Director emeritus of the J. Paul Getty Museum John Walsh wants to know how museums can avoid smothering modernity.
Walsh, who is a visiting professor, addressed this issue Wednesday to a packed audience in a lecture titled “‘Either You’re a Museum or You’re Modern: Buildings for Recent Art.” The first part of the title refers to a quote by Gertrude Stein that implicitly claims that museums are vestiges of antiquity and therefore can never be modern.
But Walsh said the recent “museum mania” of modern art museums that showcase art for its own sake breaks with the traditionally held belief that museums are for all things old and outmoded.
Walsh surveyed many of the modern art museums whose architecture is considered art as well: the original Museum of Modern Art (MoMa) and the Guggenheim in New York City, the Albright-Knox Museum in Buffalo, New York, the Fort Worth Museum of Modern Art in Texas, and the Pompidou Center in Paris, France.
Walsh discussed the original MoMa as being “flat and sleek, [with] no trace of ornament.” Its novelty, he said, was how easily it blended in to the background yet still was decidedly artistic.
“It spoke in a new language, a foreign language,” Walsh said. “From the outside you knew it was about modernity. It was not elevated, but integrated.”
The building illustrated that both modern art and the museum could be accessible, he said.
Following the examination of the MoMa, Walsh discussed the Guggenheim Museum in New York, which he described as “energetic, exotic, freestanding — in effect, a sculpture.”
With its inverted ziggurat architecture, the precise ability of the Guggenheim to stand out puts it in striking contrast to the MoMa.
The curvature of the Guggenheim in New York allows museumgoers to experience art as “a single continuum, an uninterrupted one-way trip,” Walsh said.
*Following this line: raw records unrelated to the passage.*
-- ==== Sys2Proof/Machine/Splicer.lean ====
section
/-! DEFINITION. The kernel splicer: its conditions in order, the match of ports by the expressions of their addresses, the
joined kernel with its header and side table, the splice cache, and the record of each decision (15 R364 to R372;
log 28, DESIGN CHOICE). -/

namespace Sys2Proof.Machine

/-! ### What the splicer reads of a kernel -/

/-- A kernel as the splicer reads it: its header and the header's physical address, its analysed Nyone with the code the
loader made of it, and its layout maps. -/
structure SplKernel where
  pa : Nat
  hdr : BitVec 1024
  param : Nat
  entry : Nat
  code : NyCode
  maps : List Byte
deriving DecidableEq, Repr

/-- A range of memory read through a launch's translations; none where it cannot be. -/
def State.readVa (s : State) (c : TCtx) (va n : Nat) : Option (List Byte) :=
  match s.span c 0 va n with
  | .ok cs => some (s.readSpan cs)
  | _ => none

/-- The records of a kernel's retained Nyone. -/
def State.readNyone (s : State) (c : TCtx) (h : BitVec 1024) : Option (List Nat) :=
  let at_ := recBits h 255 192
  if at_ = 0 then none
  else
    match s.readVa c (at_ - 8) 8 with
    | none => none
    | some n => (s.readVa c at_ (8 * ofBytesLE n)).map (fun bs => imgWords bs 0 (8 * ofBytesLE n))

/-- A launch's kernel read for the splicer: none where its header is not a loaded one with Nyone and ports (15 R365,
reason 4). -/
def State.splKernel (s : State) (l : Launch) (r : BitVec 1024) : Option SplKernel :=
  match s.headerAt l r with
  | .ok pa _ _ =>
    let h := s.record pa
    match if s.loadedAt l.vf pa then s.readNyone (l.tctx r) h else none with
    | none => none
    | some ws =>
      let maps := if recBits h 447 384 = 0 then some [] else s.readVa (l.tctx r) (recBits h 447 384) 2048
      match maps with
      | none => none
      | some tab =>
        match translateNy ws (hdrRegs h) (hdrKregs h) (hdrWidth h) (hdrShadow h) (if tab.isEmpty then [] else mapRegs tab) with
        | .error _ => none
        | .ok c =>
          if !c.x.k.nodes.any (fun n => n.r.port) ∨ recBits h 511 448 = 0 then none
          else some ⟨pa, h, recBits r 127 64, recBits h 63 0, c, tab⟩
  | _ => none

/-- The analysed records of a kernel. -/
def SplKernel.k (x : SplKernel) : NyKernel := x.code.x.k

/-- The positions of a kernel's ports of a kind. -/
def SplKernel.portsOf (x : SplKernel) (store : Bool) : List Nat :=
  (List.range x.k.nodes.length).filter (fun p =>
    let r := (x.k.at_ p).r
    r.port && nyPortKind r.unit r.opc == some store)

/-- Layout maps of a kernel: one more than the highest index that is defined or that a HATCH names (log 28, DESIGN CHOICE). -/
def SplKernel.mapCount (x : SplKernel) : Nat :=
  if x.maps.isEmpty then 0
  else
    let named := (x.k.nodes.filter (fun n => n.r.isOp && n.r.unit == 3 && n.r.opc == 0x038)).map (fun n => natBits n.r.low 5 0 + 1)
    max (listMax named) (listMax ((List.range 64).map (fun i => if mapTiles (mapDescs x.maps i) = 0 then 0 else i + 1)))

/-! ### Ports (15 R366) -/

/-- The kinds of records that an address expression may hold. -/
def exprKind (u op : Nat) : Bool :=
  (u == 0 && decide (op ∈ [0x045, 0x046, 0x044, 0x010, 0x014, 0x015, 0x030, 0x047]))
    || (u == 4 && decide (op ∈ [0x013, 0x010, 0x012, 0x014, 0x017]))

/-- The word that an LD.G of a kernel's parameter block at a constant offset reads, as the splicer reads it. -/
def State.paramWord (s : State) (c : TCtx) (x : SplKernel) (low : Nat) : Option Nat :=
  let sz := natBits low 19 16
  -- bytes of an access size (07 R168)
  let n := if sz ≤ 1 then 1 else if sz ≤ 3 then 2 else if sz = 4 then 4 else if sz = 5 then 8 else 16
  (s.readVa c (((x.param : Int) + toSigned 9 (low % 512) * (n : Int)) % 2 ^ 64).toNat n).map ofBytesLE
This, too, is distinct from the more regimented MoMa.
Originally, Walsh said, Solomon Guggenheim designed the museum to be a place where people could sit down on plush seats, listen to Mozart playing in the background and experience the art inside the museum as well as the art of the museum itself.
But these more accommodating ideas were eventually shelved and, with large crowds, the viewing experience at the Guggenheim today is sometimes difficult and distracting, Walsh said.
Walsh also commented on the Des Moines Art Center in Iowa, where the collection is housed in three wings, each built by a world class architect — Eliel Saarinen, I. M. Pei, and Richard Meier, respectively.
“Each exhibits different ideas about modernism … and each with such graceful choreography between such great architects,” Walsh said.
Walsh also spoke about modern additions to older buildings.
Lesley Tucker, who works at the Yale Art Gallery, said she was most interested in the additions to the older buildings, specifically the different ways the architects solved the problem of keeping an existing building while making it new at the same time.
“It’s easy to have the freedom of working with a blank slate, but more difficult when you have the history of an existing structure,” Tucker said.
Elizabeth Kyle SOM ’04, who took Walsh’s graduate school seminar on “The Architecture of Art Museums,” said she enjoyed the lecture.
“It’s a thrill to have him here commenting on our museum buildings at Yale and bringing with him his greater study of museum architecture,” Kyle said.
Walsh spoke as part of the Andrew Carnduff Ritchie Memorial Lecture Series.